Gutierrez checked for a fire, but saw none, even as he still felt the sensation of heat on his injury. The seminarian remembered from his experiences with the Charismatic Renewal movement that heat can be associated with healing from God. He found himself gazing at the tabernacle, weeping.
“That event touched me deeply,” Gutierrez said.
He was not only touched spiritually, but he was also healed physically. Incredibly, he was able to walk normally again and no longer needed a brace. When Gutierrez visited the orthopedic surgeon, the surgeon confirmed that he didn’t need surgery. The tear that had once shown up on an MRI scan was gone, something unheard of with this type of injury, the surgeon told him.

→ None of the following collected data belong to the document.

-- ==== Sys2Proof/WellFormed.lean ====
section
/-! DEFINITION. The commands whose operands name things the T64 has: rings, contexts, dies, ports and registers within their
numbers (01 R15, 02 R71, 03 R74, 08 R213, 09 R231, 13 R333, 18 R424, 19 R448, 21 R464). -/

namespace Sys2Proof

/-! ## Numbers of parts -/

def ringOk (r : Nat) : Bool := decide (r < 128)
def cplOk (evt : Bool) (r : Nat) : Bool := decide (r < if evt then 2 else 16)
def hostPortOk (p : Nat) : Bool := decide (p < 2)
def ctxOk (n : Nat) : Bool := decide (n < 16)
def dieOk (d : Nat) : Bool := decide (d < 16)
def tileOk (d t : Nat) : Bool := dieOk d && decide (t < 16)
def fibreOk (p l : Nat) : Bool := decide (p < 48) && decide (l < 4)
def mortarOk (d p lg : Nat) : Bool := dieOk d && decide (p < 8) && decide (lg < 256)
def chanOk (n k : Nat) : Bool := ctxOk n && decide (k < 8)

/-- A register access of BAR0: 4 or 8 bytes, naturally aligned, within 4 MiB (R425). -/
def accessOperandOk (port offset width : Nat) : Bool :=
  hostPortOk port && (width == 4 || width == 8) && offset % width == 0 && decide (offset + width ≤ 0x400000)

/-- Entries of a byte list at a DA of this module: the address lies in the 52 bits of R206. -/
def daOperandOk (da : W64) : Bool := da.toNat / 2 ^ 52 == 0 || da.toNat / 2 ^ 63 == 1

def EngineId.wf : EngineId → Bool
  | .copy d n => dieOk d && decide (n < 2)
  | .gather d n => dieOk d && decide (n < 4)
  | .prefetch d | .reduction d | .hbm d => dieOk d
  | .array d t | .vector d t => tileOk d t
  | .ringLogic p => hostPortOk p

/-- Whether a compute die has a mortar port of a number (R15, R16, R21). -/
def mortarThere (d p : Nat) : Bool :=
  if p = 0 then decide (4 ≤ d)
  else if p = 1 then d % 4 != 3
  else if p = 2 then decide (d < 12)
  else if p = 3 then d % 4 != 0
  else if p < 6 then !(d == 5 || d == 6 || d == 9 || d == 10)
  else if p = 6 then d == 0 || d == 4 || d == 11 || d == 15
  else p == 7 && (d == 0 || d == 12 || d == 3 || d == 15)

def Island.wf : Island → Bool
  | .tile d t => tileOk d t
  | .fabric d | .hbm d => dieOk d
  | .mortar d p => dieOk d && mortarThere d p
  | .opticalIface k | .optical k | .engineMortar k => decide (k < 24)
  | .bridge p => hostPortOk p
  | .keystone n => decide (n < 2)
  | .bridgeMortar p l => hostPortOk p && decide (l < 2)
  | .keystoneMortar n l => decide (n < 2) && decide (l < 2)

/-- A rate and width of R423: 1 to 6 for 2.5 to 64 GT/s; flit mode always at 64 GT/s, and never below 16 GT/s. -/
def linkKindOk (speed width : Nat) (flit : Bool) : Bool :=
  decide (1 ≤ speed) && decide (speed ≤ 6) && (width == 1 || width == 2 || width == 4 || width == 8) &&
  (if speed = 6 then flit else decide (4 ≤ speed) || !flit)

/-- A requester of R217. -/
def requesterOk : HbmRequester → Bool
  | .operandPort d t => tileOk d t
  | .copyEngine d n => dieOk d && decide (n < 2)
  | .gatherEngine d n => dieOk d && decide (n < 4)
  | .prefetchUnit d | .reductionEngine d | .pageWalker d => dieOk d
  | .optics k => decide (k < 24)

/-- A packet's header: it carries 32 to 2,048 bytes of data in multiples of 32 (R22). -/
def PacketHead.wf (p : PacketHead) : Bool :=
  decide (p.cls < 4) && dieOk p.src && dieOk p.dst && (match p.exit with | some q => decide (4 ≤ q) && decide (q < 8) | none => true) &&
  decide (1 ≤ p.words) && decide (p.words ≤ 64) && p.poison.all fun g => decide (g < p.words)

/-- A flit of 256 bits (R22). -/
def Flit.wf (f : Flit) : Bool :=
  decide (f.kind < 16) && decide (f.seq < 64) && decide (f.ack < 64) &&
  (match f.payload with | .raw b => b.length == 28 | .head p => p.wf)

/-- A memory access is one frame: 32 bytes of its own and its data (R236; log 15). -/
def MemAccess.wf : MemAccess → Bool
  | .read _ n => decide (n ≤ 2016)
  | .write _ bs _ | .add _ _ _ _ bs _ => decide (bs.length ≤ 2016)

/-- A frame whose header's fields hold their values (R236). -/
def Frame.wf (f : Frame) : Bool := decide (f.kind < 256) && decide (f.cls < 256) && decide (f.lset < 4) && decide (f.srcCtx < 16)

/-- A control operation has 8 bits (R241). -/
def Ctrl.wf (c : Ctrl) : Bool := decide (c.op < 256)

def StepReport.wf : StepReport → Bool
  | .clean | .footingFault => true
  | .lanes d p lg w0 w1 n => mortarOk d p lg && decide (w0 < 34) && decide (w1 < 34) && decide (n ≤ 34)
  | .stackLost k => dieOk k
  | .unrepairable d t row => tileOk d t && decide (row < 2 ^ 16)
  | .dieFailed d => dieOk d
  | .combDark g => decide (g < 3)

/-- A command whose operands exist. -/
def Instr.wf : Instr → Bool
  | .workDoorbellPoll r _ | .descriptorFetch r _ | .commandStart r _ | .drainPoll r _ => ringOk r
  | .headerWaitTimeout r | .cplRecordWrite r => ringOk r
  | .cplDoorbellPoll e r _ | .irqDelayExpiry e r | .ringEnSet e r _ | .ringEnClear e r _ => cplOk e r
  | .ringStart p r _ | .ringDrain p r _ => hostPortOk p && ringOk r
  | .ringStop p r | .ringResume p r => hostPortOk p && ringOk r
  | .registerWrite p o w _ => accessOperandOk p o w
  | .commandComplete r _ | .nop r _ | .fence r _ | .signal r _ | .wait r _ | .commandTimeout r _ | .engineAcquire r _ => ringOk r
  | .syncOperation _ _ => true
  | .waitPrefetch r _ e _ _ => ringOk r && decide (e < 8)
  | .copy r _ _ | .gather r _ _ | .scatter r _ _ | .fill r _ _ | .matmul r _ _ => ringOk r
  | .ownerBlockTransfer q => dieOk q.1.die
  | .stripTake d t | .programLoadTile d t | .trgScrub d t | .slotScrub d t | .scrubPerform d t | .tileRetire d t => tileOk d t
  | .outputTileDrain d t _ | .unitTake d t _ => tileOk d t
  | .elementProgram r _ _ | .elementReduceRow r _ _ | .elementReduceCol r _ _ | .elementTopk r _ _ => ringOk r
  | .loadProgram r _ | .collectiveTimeout r _ => ringOk r
  | .treeDeadlineExpiry r _ d => ringOk r && dieOk d
  | .reduce r _ _ | .allgather r _ _ | .reduceScatter r _ _ | .send r _ _ | .recv r _ _ | .update r _ _ => ringOk r
  | .collSliceStart r _ d _ => ringOk r && dieOk d
  | .collPartialReceive n m _ _ => ctxOk n && dieOk m.die
  | .collResultReceive n m _ _ => ctxOk n && dieOk m.die
  | .channelGrant n _ k pk _ _ => chanOk n k && decide (pk < 8)
  | .grantResend n k => chanOk n k
  | .channelMessageArrive n k _ _ _ _ _ => chanOk n k
  | .channelCreditReturn n k _ => chanOk n k
  | .lossScaleWrite r _ | .lossScaleAgree r _ | .lossScaleSet r _ | .statsRead r _ => ringOk r
  | .seqSetStart r _ | .seqSetParams r _ | .seqSetAdvance r _ | .seqSetFinish r _ | .seqRetire r _ => ringOk r
  | .capture r _ | .lambdaSet r _ | .twinSyncTakeover r _ | .twinSyncHandback r _ | .contextClose r _ => ringOk r
  | .peerFenceFence r _ _ | .peerFenceUnfence r _ _ | .twinSyncMirror r _ _ | .twinSyncPull r _ _ | .twinSyncAsTwin r _ _
  | .reinstate r _ _ => ringOk r
  | .contextOpen p n | .contextCloseDrain p n | .contextCloseFlush p n | .xlatInv p n => hostPortOk p && ctxOk n
  | .planReadDone n _ => ctxOk n
  | .quiesceExpiry n | .teardownComplete n | .numberHoldExpiry n | .xlatInvDone n => ctxOk n
  | .bindRequestReceive p l _ _ _ => fibreOk p l
  | .bindRetry _ => true
  | .contextMessageReceive p l _ _ n _ _ _ => fibreOk p l && ctxOk n
  | .memoryAccessReceive _ a _ => a.wf
  | .hbmRateSet r => decide (r < 2 ^ 32)
  | .hbmRetrainDone _ none => true
  | .hbmRetrainDone _ (some k) => dieOk k
  | .hbmLocalSet g => decide (g < 2 ^ 32)
  | .hbmRequest k q b a _ _ => dieOk k && requesterOk q && decide (b < 2 ^ 16) && decide (a ≤ 65536)
  | .hbmRequestComplete k _ _ _ | .hbmRequestAgeing k _ => dieOk k
  | .hbmBankSlow k b => dieOk k && decide (b < 2 ^ 16)
  | .memorySideAdd d da _ _ _ _ _ c => dieOk d && daOperandOk da && ringOk c.1.1
  | .sramScrub d p t _ _ _ => tileOk d t && decide (p < 6)
  | .stackLoss k c => dieOk k && decide (c < 4)
  | .flitReceive d p lg f => mortarOk d p lg && f.wf
  | .mortarNack d p lg n => mortarOk d p lg && decide (n < 64)
  | .laneRetrain d p lg => mortarOk d p lg
  | .lgRetrain d p => dieOk d && decide (p < 8)
  | .laneRetrainDone d p lg w => mortarOk d p lg && (match w with | none => true | some x => decide (x < 34))
  | .portEnable p | .portDisable p | .portRetrain p => decide (p < 48)
  | .carrierDetect p l _ => fibreOk p l
  | .trainingComplete p l _ ids => fibreOk p l && ids.all fun x => decide (x.1 < 34) && decide (x.2.2 < 48)
  | .carrierLoss p l k => fibreOk p l && decide (k < 34)
  | .linkDeadExpiry p l | .pauseExpiry p l | .helloResend p l | .frameTransmit p l | .pauseAckTimeout p l | .lambdaChangeTimeout p l
  | .lambdaBorrow p l | .lambdaWithdraw p l => fibreOk p l
  | .hello p l c | .helloAck p l c | .resync p l c | .ack p l c | .nackCrc p l c | .pause p l c | .pauseAck p l c | .resume p l c
  | .lambdaAddAck p l c | .lambdaDrop p l c | .lambdaDropAck p l c | .lambdaRefuse p l c | .msgNack p l c | .bindAnswer p l c
  | .credit p l c => fibreOk p l && c.wf
  | .lambdaAdd p l c _ => fibreOk p l && c.wf
  | .dataFrameReceive p l f bs es => fibreOk p l && f.1.wf && bs.length == es.length && es.all fun x => x.all fun i => decide (i < 282)
  | .controlResend p l _ | .reassemblyExpiry p l _ => fibreOk p l
  | .transitForward _ => true
  | .combEvaluation power | .combSwitchDone _ power => power.all fun l => decide (l.length ≤ 34) && l.all fun x => x.length == 10
  | .sourceRetest l => decide (l.length ≤ 34)
  | .spareReady | .switchoverSwitch => true
  | .combForce g => decide (g < 3)
  | .watchdogTest e _ => e.wf
  | .engineReset p k | .tileReset p k | .portReset p k | .opticalEngineReset p k | .dieReset p k | .contextReset p k
  | .moduleRingReset p k | .moduleReset p k => hostPortOk p && decide (k < 256)
  | .resetDone _ fs | .startupStepComplete fs _ => fs.all StepReport.wf
  | .keystoneHeartbeatCheck _ | .powerGood | .ks1LeadsStartup | .counterCalibration _ _ | .firmwareCommandDone | .keyInstallDone => true
  | .configRequest p r _ => hostPortOk p && decide (r < 4096) && r % 4 == 0
  | .stage p _ | .debugUnlock p _ | .keyInstall p _ => hostPortOk p
  | .activate p | .confirm p | .commitSvn p | .getVersion p | .getCapabilities p | .negotiateAlgorithms p | .getDigests p | .keyUpdate p
  | .heartbeat p | .endSession p | .doeAbort p | .perstAssert p | .perstDeassert p | .dlDown p => hostPortOk p
  | .getCertificate p s _ _ => hostPortOk p && decide (s < 8)
  | .challenge p s n => hostPortOk p && decide (s < 8) && n.length == 32
  | .getMeasurements p i _ n => hostPortOk p && decide (i < 256) && n.length == 32
  | .keyExchange p _ => hostPortOk p
  | .finish p _ => hostPortOk p
  | .ideFail p s => hostPortOk p && decide (s < 4)
  | .clockSet d _ => dieOk d
  | .highClkSet _ => true
  | .supplyLow v | .supplyHigh v | .supplyLost v => decide (v < 2 ^ 16)
  | .droopDetect i => i.1.wf
  | .droopStep i | .droopStepRaise i | .thermalLevelFall i | .thermalRecovery i => i.wf
  | .thermalReading i _ => i.wf
  | .coolantHot _ => true
  | .dlUp p v w f _ => hostPortOk p && linkKindOk v w f
  | .hostLossTest p _ => hostPortOk p
  | .bar2Read p _ n _ => hostPortOk p && decide (0 < n)
  | .bar2Write p _ b _ _ => hostPortOk p && !b.isEmpty
  | .apertureWrite p _ => hostPortOk p
  | .aliasWrite p o w _ | .aliasRead p o w => accessOperandOk p o w
  | .bar0InvalidAccess p o n => hostPortOk p && !accessOperandOk p o n
  | .msixUnmask p e => hostPortOk p && decide (e < 2048)
  | .fruRead o n => decide (o + n ≤ 512)
  | .inputV | .inputI | .inlet | .outlet | .hot | .state => true
  | .ideKm p s k => hostPortOk p && decide (s < 4) && !k.isEmpty
  | .doeDiscovery p _ => hostPortOk p
  | .ueSuppressed d => dieOk d

end Sys2Proof
end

“His healing was a miracle. His doctors could not explain it,” Los Angeles Archbishop José Gómez said at the press conference. “Of course, miracle is a word that gets overused in our culture; that is not well understood. But the Scriptures tell us that Jesus worked miracles on earth. … And we believe that Jesus continues to work miracles from heaven.”
“And we believe that Jesus hears not just our prayers but also the prayers that the saints make for us,” Gómez said. “Now we have a new saint who is watching over us from heaven.”
Gutierrez said his healing “reminds us that prayer works.”
“The saints can help us to pray for our needs and that there is somebody listening to our prayers,” Gutierrez said. “God is always listening to our prayers.”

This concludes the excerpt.